The Hospitality of Convenience Stores
First, the number one of Japanese hospitality is this!
No matter how hard you look elsewhere in the world, the sort of hospitality you get at these small supermarkets is impossible to find.
If we were to list examples of the free services you get, the 24 hour service is obvious, and the number of products they sell is such that you can buy anything you need in your everyday life.
You can ship things to your home at the register, you can pay your bills, and anyone can use the restroom (which is always clean) for free.
You can buy instant noodles, and cook it using their free hot water.
They warm up your side dishes and lunch boxes for free, and they pack the things you buy into a shopping bag for free.
Tip? No, no, Japanese employees won’t accept tips. Everything is done as a free service.
I wonder how many times I said free?
If it becomes common knowledge in foreign countries, it will probably be the first and the last “omotenashi” that they’ll anticipate.
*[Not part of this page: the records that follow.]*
/-! ## `setFlag` -/

@[simp] theorem State.setFlag_pending (s : State) (f : Field) (i : Nat) (b : Bool) : (s.setFlag f i b).pending = s.pending := rfl
@[simp] theorem State.setFlag_waiting (s : State) (f : Field) (i : Nat) (b : Bool) : (s.setFlag f i b).waiting = s.waiting := rfl
@[simp] theorem State.setFlag_tally (s : State) (f : Field) (i : Nat) (b : Bool) : (s.setFlag f i b).tally = s.tally := rfl
@[simp] theorem State.setFlag_tallyStepped (s : State) (f : Field) (i : Nat) (b : Bool) : (s.setFlag f i b).tallyStepped = s.tallyStepped := rfl
@[simp] theorem State.setFlag_draws (s : State) (f : Field) (i : Nat) (b : Bool) : (s.setFlag f i b).draws = s.draws := rfl
@[simp] theorem State.setFlag_tiles (s : State) (f : Field) (i : Nat) (b : Bool) : (s.setFlag f i b).tiles = s.tiles := rfl
@[simp] theorem State.setFlag_modeDue (s : State) (f : Field) (i : Nat) (b : Bool) : (s.setFlag f i b).modeDue = s.modeDue := rfl
@[simp] theorem State.setFlag_mem (s : State) (f : Field) (i : Nat) (b : Bool) : (s.setFlag f i b).mem = s.mem := rfl
@[simp] theorem State.setFlag_memPoison (s : State) (f : Field) (i : Nat) (b : Bool) : (s.setFlag f i b).memPoison = s.memPoison := rfl
@[simp] theorem State.setFlag_memDamage (s : State) (f : Field) (i : Nat) (b : Bool) : (s.setFlag f i b).memDamage = s.memDamage := rfl
@[simp] theorem State.setFlag_chans (s : State) (f : Field) (i : Nat) (b : Bool) : (s.setFlag f i b).chans = s.chans := rfl
@[simp] theorem State.setFlag_host (s : State) (f : Field) (i : Nat) (b : Bool) : (s.setFlag f i b).host = s.host := rfl
@[simp] theorem State.setFlag_hostPoison (s : State) (f : Field) (i : Nat) (b : Bool) : (s.setFlag f i b).hostPoison = s.hostPoison := rfl
@[simp] theorem State.setFlag_boards (s : State) (f : Field) (i : Nat) (b : Bool) : (s.setFlag f i b).boards = s.boards := rfl
@[simp] theorem State.setFlag_pools (s : State) (f : Field) (i : Nat) (b : Bool) : (s.setFlag f i b).pools = s.pools := rfl
@[simp] theorem State.setFlag_items (s : State) (f : Field) (i : Nat) (b : Bool) : (s.setFlag f i b).items = s.items := rfl
@[simp] theorem State.setFlag_nextItem (s : State) (f : Field) (i : Nat) (b : Bool) : (s.setFlag f i b).nextItem = s.nextItem := rfl
@[simp] theorem State.setFlag_order4 (s : State) (f : Field) (i : Nat) (b : Bool) : (s.setFlag f i b).order4 = s.order4 := rfl
@[simp] theorem State.setFlag_links (s : State) (f : Field) (i : Nat) (b : Bool) : (s.setFlag f i b).links = s.links := rfl
@[simp] theorem State.setFlag_mgmtLeft (s : State) (f : Field) (i : Nat) (b : Bool) : (s.setFlag f i b).mgmtLeft = s.mgmtLeft := rfl
@[simp] theorem State.setFlag_pseqs (s : State) (f : Field) (i : Nat) (b : Bool) : (s.setFlag f i b).pseqs = s.pseqs := rfl
@[simp] theorem State.setFlag_deliveredSeqs (s : State) (f : Field) (i : Nat) (b : Bool) : (s.setFlag f i b).deliveredSeqs = s.deliveredSeqs := rfl
@[simp] theorem State.setFlag_inbound (s : State) (f : Field) (i : Nat) (b : Bool) : (s.setFlag f i b).inbound = s.inbound := rfl
@[simp] theorem State.setFlag_transfers (s : State) (f : Field) (i : Nat) (b : Bool) : (s.setFlag f i b).transfers = s.transfers := rfl
@[simp] theorem State.setFlag_nextTransfer (s : State) (f : Field) (i : Nat) (b : Bool) : (s.setFlag f i b).nextTransfer = s.nextTransfer := rfl
@[simp] theorem State.setFlag_landings (s : State) (f : Field) (i : Nat) (b : Bool) : (s.setFlag f i b).landings = s.landings := rfl
@[simp] theorem State.setFlag_arriving (s : State) (f : Field) (i : Nat) (b : Bool) : (s.setFlag f i b).arriving = s.arriving := rfl
@[simp] theorem State.setFlag_abortedKeys (s : State) (f : Field) (i : Nat) (b : Bool) : (s.setFlag f i b).abortedKeys = s.abortedKeys := rfl
@[simp] theorem State.setFlag_windows (s : State) (f : Field) (i : Nat) (b : Bool) : (s.setFlag f i b).windows = s.windows := rfl
@[simp] theorem State.setFlag_windowIns (s : State) (f : Field) (i : Nat) (b : Bool) : (s.setFlag f i b).windowIns = s.windowIns := rfl
@[simp] theorem State.setFlag_peerRefs (s : State) (f : Field) (i : Nat) (b : Bool) : (s.setFlag f i b).peerRefs = s.peerRefs := rfl
@[simp] theorem State.setFlag_tables (s : State) (f : Field) (i : Nat) (b : Bool) : (s.setFlag f i b).tables = s.tables := rfl
@[simp] theorem State.setFlag_inboxes (s : State) (f : Field) (i : Nat) (b : Bool) : (s.setFlag f i b).inboxes = s.inboxes := rfl
@[simp] theorem State.setFlag_grants (s : State) (f : Field) (i : Nat) (b : Bool) : (s.setFlag f i b).grants = s.grants := rfl
@[simp] theorem State.setFlag_narrowing (s : State) (f : Field) (i : Nat) (b : Bool) : (s.setFlag f i b).narrowing = s.narrowing := rfl
@[simp] theorem State.setFlag_fenceItems (s : State) (f : Field) (i : Nat) (b : Bool) : (s.setFlag f i b).fenceItems = s.fenceItems := rfl
@[simp] theorem State.setFlag_fns (s : State) (f : Field) (i : Nat) (b : Bool) : (s.setFlag f i b).fns = s.fns := rfl
@[simp] theorem State.setFlag_audit (s : State) (f : Field) (i : Nat) (b : Bool) : (s.setFlag f i b).audit = s.audit := rfl
@[simp] theorem State.setFlag_carries (s : State) (f : Field) (i : Nat) (b : Bool) : (s.setFlag f i b).carries = s.carries := rfl
@[simp] theorem State.setFlag_repairs (s : State) (f : Field) (i : Nat) (b : Bool) : (s.setFlag f i b).repairs = s.repairs := rfl
@[simp] theorem State.setFlag_assay (s : State) (f : Field) (i : Nat) (b : Bool) : (s.setFlag f i b).assay = s.assay := rfl
@[simp] theorem State.setFlag_power (s : State) (f : Field) (i : Nat) (b : Bool) : (s.setFlag f i b).power = s.power := rfl
@[simp] theorem State.setFlag_sec (s : State) (f : Field) (i : Nat) (b : Bool) : (s.setFlag f i b).sec = s.sec := rfl
@[simp] theorem State.setFlag_pins (s : State) (f : Field) (i : Nat) (b : Bool) : (s.setFlag f i b).pins = s.pins := rfl
@[simp] theorem State.setFlag_outs (s : State) (f : Field) (i : Nat) (b : Bool) : (s.setFlag f i b).outs = s.outs := rfl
The Hospitality of Capsule Hotels
Without exception, these capsule hotels seem extremely popular with foreigners.
The scrupulous service despite the cheap price is good, and it seems that the unique beds that look like space ships are amusing.
One example of a free service is the communal shower room.
Also if they provide a bath (sometimes they also have a sauce and an onsen bath), you can bathe instead.
They’ll loan you a towel and a hair dryer for free, and you can use a digital alarm clock as much as you’d like.
They prepare shampoo, conditioner, toothbrushes, toothpaste, and toiletries in advance and you can use them for free.
All of that, and the general price for one night including breakfast is about 2500 yen with the most expensive being 4000 yen.
If there are rooms meant for one person, you can compare it to the regular business hotel single rooms.
There are private bathtubs, and receive high-quality service.
The price for one night with breakfast is between 4000 and 6000 yen.
The Hospitality of Hot Spring Inns
This is another place for hospitality that I recommend to foreigners who like Japanese culture, as you can feel the inherent characteristic of “nonchalant omotenashi” at these lodging institutions.
You can make reservations online, and then have a place to slip away from sight seeing and rest at for a fairly cheap price while still receiving high-quality service.
For example, once you finish your extravagant evening meal served by the gallant employee, you put on your comfortable yukata.
While you’re in the bath, they carefully spread out the futon in your room for you.
Actually because of this service, some foreigners think that they accidentally entered someone else’s room, and get considerably taken aback.
In Japanese inns, this is the usual service.
In short, from ancient times, Japan has consisted of a society where people have mutual trust in each other and you can say that the hospitality services is proof of that.